Было начало октября. Стояла теплая, сухая, только этим благословенным краям свойственная в такую пору погода.
Отряд генерал-майора Михаила Илларионовича Голенищева-Кутузова охранял линию Днестра от Бендер до Аккермана. Очаков уж прославил имя этого генерала. Здесь два года назад он был ранен в голову, причем пуля, войдя в висок, вылетела в затылок.
Кутузов получил повеление передвинуться к югу. Разбив два турецких передовых табора, он направился к гирлам, близ которых и расположил свой отряд. Под его началом было несколько гренадерских и егерских полков, две тысячи донских и запорожских казаков и часть флотилии, при коей состояли я и Ловцов. Флотилия находилась под охраною казаков, занимавших аванпостами холмистый берег у молдаванской деревушки Петёшти.
Этим движением Кутузова завершились, впрочем, наши тогдашние действия. Турки, запершись в Измаиле, молчали и нас не тревожили. Опять настали однообразная скука, тщетные ожидания наступлений и общее неведенье и тишина.
Близилась осень, с ее дождями, холодами, а там и зима. Зная настроение главной квартиры, все убедились, что кампания этого года кончилась, и на досуге толковали о том, где и как придется «оборкаться» на винтер-квартиры.
Нельзя сказать, чтобы мы утопали в роскошах, но мы и не жаловались на судьбу. Роптали одни господа замотайлова десятка. В отряд, по мысли светлейшего, подвезли несколько сот ногайских войлочных палаток. Солдаты окопали их канавками, обсыпали снизу землей и обставили свежим камышом, натасканным из гирловых заводей и озер. Жилось, повторяю, не ахти как. Темные вечера коротались беседами за чугунным чайником, песнями с гитарой, пуншем, а иногда и картами в макао. Более играли в казацком корпусе Платова, имевшего повсегда изрядный запас цимлянского. С возвышенности, на которой стоял лагерь пехоты, были видны прибрежные глинистые холмы, поросшие ивами и кустами, плавни в несколько извивов Дуная.
Несмотря на строгие запрещения, егеря что ни день от скуки пробирались в одиночку и по нескольку человек к запорожским пикетам, к реке, ловя рыбу, собирая сушняк для костров, а иногда решаясь и охотиться с ружьем. Особенно соблазнял солдат невиданный вечерний перелет тамошней дичи. Проберется егерек перед вечером из лагеря, станет в гущине камышей у Дуная и хлопает из мушкета, следя по свисту крыльев за птицами, летящими на воду с просяных и кукурузных полей. Смотришь, позднее в сумерки и тащится к ротному котлу искусанный комарами и увешанный отъевшимися на приволье утками и куликами.

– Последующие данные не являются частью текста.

/-! ### The micro-operations do not look at `PH` -/

theorem microOp_gLen (s : State) :
    microOp (s.goTo .gLen) = .ok (if genLen s then s.goTo .gChr else raiseError .invalidLength s) :=
  (apply_ite Except.ok (genLen s = true) _ _).symm

theorem microOp_gChr (s : State) :
    microOp (s.goTo .gChr) =
      genChr s >>= fun b => pure (if b then s.goTo .gUp else raiseError .invalidCharacters s) := by
  refine congrArg (genChr s >>= ·) (funext fun b => ?_)
  cases b <;> rfl

theorem microOp_gUp (s : State) : microOp (s.goTo .gUp) = genUp s >>= fun t => pure (t.goTo .gBytes) := by
  simp only [microOp, genUp, bind_assoc, pure_bind, State.goTo_ph]
  rfl

theorem microOp_gBytes (s : State) :
    microOp (s.goTo .gBytes) = genBytes s >>= fun t => pure ((genChainEntry t).goTo .gChain) := by
  simp only [microOp, genBytes, bind_assoc, pure_bind, State.goTo_ph]
  rfl

theorem microOp_gChain (s : State) : microOp (s.goTo .gChain) = genChainStep s >>= fun t => pure (afterChain t) := by
  simp only [microOp, genChainStep, bind_assoc, pure_bind, State.goTo_ph]
  rfl

theorem microOp_gHex (s : State) : microOp (s.goTo .gHex) = genHex s >>= fun t => pure (t.goTo .gChain) := by
  simp only [microOp, genHex, bind_assoc, pure_bind, State.goTo_ph]
  rfl

theorem microOp_gEnc (s : State) : microOp (s.goTo .gEnc) = genEncEntry s >>= fun t => pure (t.goTo .eHex) := by
  simp only [microOp, genEncEntry, bind_assoc, pure_bind, State.goTo_ph]
  rfl

theorem microOp_gCat (s : State) : microOp (s.goTo .gCat) = genCat s := rfl

theorem microOp_eHex (s : State) : microOp (s.goTo .eHex) = encHex s >>= fun t => pure (t.goTo .eUnits) := by
  simp only [microOp, encHex, bind_assoc, pure_bind, State.goTo_ph]
  rfl

theorem microOp_eUnits (s : State) : microOp (s.goTo .eUnits) = encUnits s >>= fun t => pure (t.goTo .eInit) := by
  simp only [microOp, encUnits, bind_assoc, pure_bind, State.goTo_ph]
  rfl

theorem microOp_eInit (s : State) : microOp (s.goTo .eInit) = .ok ((encInit s).goTo .eLoop) := rfl

/-- While units are left, `E_LOOP` performs one iteration and stays. -/
theorem microOp_eLoop_more {s : State} (h : encMore s = true) :
    microOp (s.goTo .eLoop) = encIteration finalRaw s >>= fun t => pure (t.goTo .eLoop) := by
  have hs : microOp (s.goTo .eLoop) = encIteration finalRaw (s.goTo .eLoop) >>= fun t => pure (t.goTo .eLoop) :=
    if_pos h
  rw [hs]
  unfold encIteration encExtract
  by_cases hc : s.uc.value + 1 < s.ulen.value
  · rw [if_pos hc, if_pos (show (s.goTo .eLoop).uc.value + 1 < (s.goTo .eLoop).ulen.value from hc)]
    simp only [encPair, encSym, appendEo, bind_assoc, pure_bind]
    rfl
  · rw [if_neg hc, if_neg (show ¬ (s.goTo .eLoop).uc.value + 1 < (s.goTo .eLoop).ulen.value from hc)]
    simp only [encFinal, encSym, appendEo, bind_assoc, pure_bind]
    rfl

theorem microOp_eLoop_end {s : State} (h : encMore s = false) : microOp (s.goTo .eLoop) = .ok (s.goTo .eDone) :=
  if_neg (show ¬ encMore s = true by simp [h])

theorem microOp_eDone_gen {s : State} (h : s.encFromGen.value = true) : microOp (s.goTo .eDone) = .ok (s.goTo .gCat) :=
  if_pos h

theorem microOp_eDone_enc {s : State} (h : s.encFromGen.value = false) : microOp (s.goTo .eDone) = encExit s :=
  if_neg (show ¬ s.encFromGen.value = true by simp [h])

/-! ### What an iteration and a chain step leave unchanged -/

/-- A group is written to `TMP` and `G` only. -/
theorem encExtract_frame {fr : FinalRaw} {s t : State} (h : encExtract fr s = .ok t) :
    ∃ tmp g, t = s.setGroup tmp g := by
  unfold encExtract at h
  split at h
  · obtain ⟨-, u0, u1, -, -, rfl⟩ := encPair_eq_ok.1 h
    exact ⟨_, _, rfl⟩
  · obtain ⟨u, -, rfl⟩ := encFinal_eq_ok.1 h
    exact ⟨_, _, rfl⟩

/-- An iteration moves the cursor on by one unit at least, and neither the units nor the Encoder's entry change. -/
theorem encIteration_frame {fr : FinalRaw} {s t : State} (h : encIteration fr s = .ok t) :
    s.uc.value < t.uc.value ∧ t.ulen = s.ulen ∧ t.encFromGen = s.encFromGen := by
  obtain ⟨s1, s2, h1, h2, rfl⟩ := encIteration_eq_ok.1 h
  obtain ⟨tmp, g, rfl⟩ := encExtract_frame h1
  obtain ⟨-, rfl⟩ := encSym_eq_ok.1 h2
  rw [encAdv_eq]
  refine ⟨?_, rfl, rfl⟩
  simp only [State.setCursor_uc, State.putEo_uc, State.putEo_rem, State.setGroup_uc]
  omega

/-- A chain step keeps the cursor of the keys and the variant. -/
theorem genChainStep_frame {s t : State} (h : genChainStep s = .ok t) :
    t.kidx = s.kidx ∧ selectedConfig t = selectedConfig s := by
  obtain ⟨key, -, -, rfl⟩ := genChainStep_eq_ok.1 h
  exact ⟨rfl, rfl⟩

theorem genHex_frame {s t : State} (h : genHex s = .ok t) :
    t.kidx.value = s.kidx.value + 1 ∧ selectedConfig t = selectedConfig s := by
  obtain ⟨-, rfl⟩ := genHex_eq_ok.1 h
  exact ⟨rfl, rfl⟩

/-! ### The Encoder and the chain as runs -/

/-- From `E_LOOP`, the sequencer runs the command's loop to its end: `UC` grows with each iteration, so fuel for the units
left is enough (R104, R232). -/
theorem encLoop_runsTo {k : State → Except Fault State} (fuel : Nat) (s : State)
    (hf : s.ulen.value ≤ fuel + s.uc.value)
    (hk : ∀ t : State, t.encFromGen = s.encFromGen → RunsTo (t.goTo .eDone) (k t)) :
    RunsTo (s.goTo .eLoop) (encLoop finalRaw fuel s >>= k) := by
  induction fuel generalizing s with
  | zero =>
    have hend : encMore s = false := decide_eq_false (by omega)
    exact .next (microOp_eLoop_end hend) (hk s rfl)
  | succ fuel ih =>
    cases hm : encMore s with
    | false =>
      simp only [encLoop, hm, Bool.false_eq_true, if_false]
      exact .next (microOp_eLoop_end hm) (hk s rfl)
    | true =>
      simp only [encLoop, hm, if_true, bind_assoc]
      refine .bind (microOp_eLoop_more hm) fun t ht => ?_
      obtain ⟨huc, hulen, hgen⟩ := encIteration_frame ht
      exact ih t (by rw [hulen]; omega) fun t' ht' => hk t' (ht'.trans hgen)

Не одних солдат соблазнял этот перелет. Охотились и офицеры, в том числе и Ловцов. На него нашел в этом какой-то особенный стих. Я ему несколько раз и в подробностях передавал о моем приключении с Пашутой. Моя исповедь произвела на него сильное впечатление. Он то и дело вспоминал о моем рассказе и обращался ко мне с вопросами о дальнейших моих намерениях. «Я забыл о нанесенной мне обиде, — говорил я с горечью, — и не хочу о том более думать». — «Нет, не поверю, — отвечал он, — будешь думать». — «Почему?» — «Потому… ну да что! увидишь: она, наверно, пошла в монастырь…» — «Из-за чего?» — «Вспомни мое слово: сердце чует…»
Рассказы о родине не покидали наших бесед. В сходствие того, бывало, сидим на палубе или под войлочным шатром у казаков, курим, поглядывая на реку и на тихое звездное небо, и толкуем о корпусе, о Питере и о близких. Письма с родины доходили редко, и каждое нами обсуждалось до мелочей. В одном из домашних писем обмолвились, наконец, и об Ажигиных. Матушка получила вести о них какой-то знакомой, жившей по соседству с Горками. Строго осудив ветреную Пашуту и даже дважды обозвав ее в письме ко мне низкою, бездушною, «поганкой» и «сквернавкой», матушка прибавляла, что перст Господень, очевидно, спас меня: отвергнутая изменница затихла, как ветром ее сдуло, никуда не кажется, ходит в черном и, по слухам, собирается на долгий отъезд прочь от своих краев. «И ты, Саввушка, — прибавила мне мать, — недаром у меня в сорочке рожден: избавился от такой ранней истомы да засухи и теперь волен, как ветер. Приезжай-ка, мил дружок, в здоровье и благополучии в нашу Бехтеевку, — авось ее еще отстоим! мы тебе вот какую принцессу приотыщем».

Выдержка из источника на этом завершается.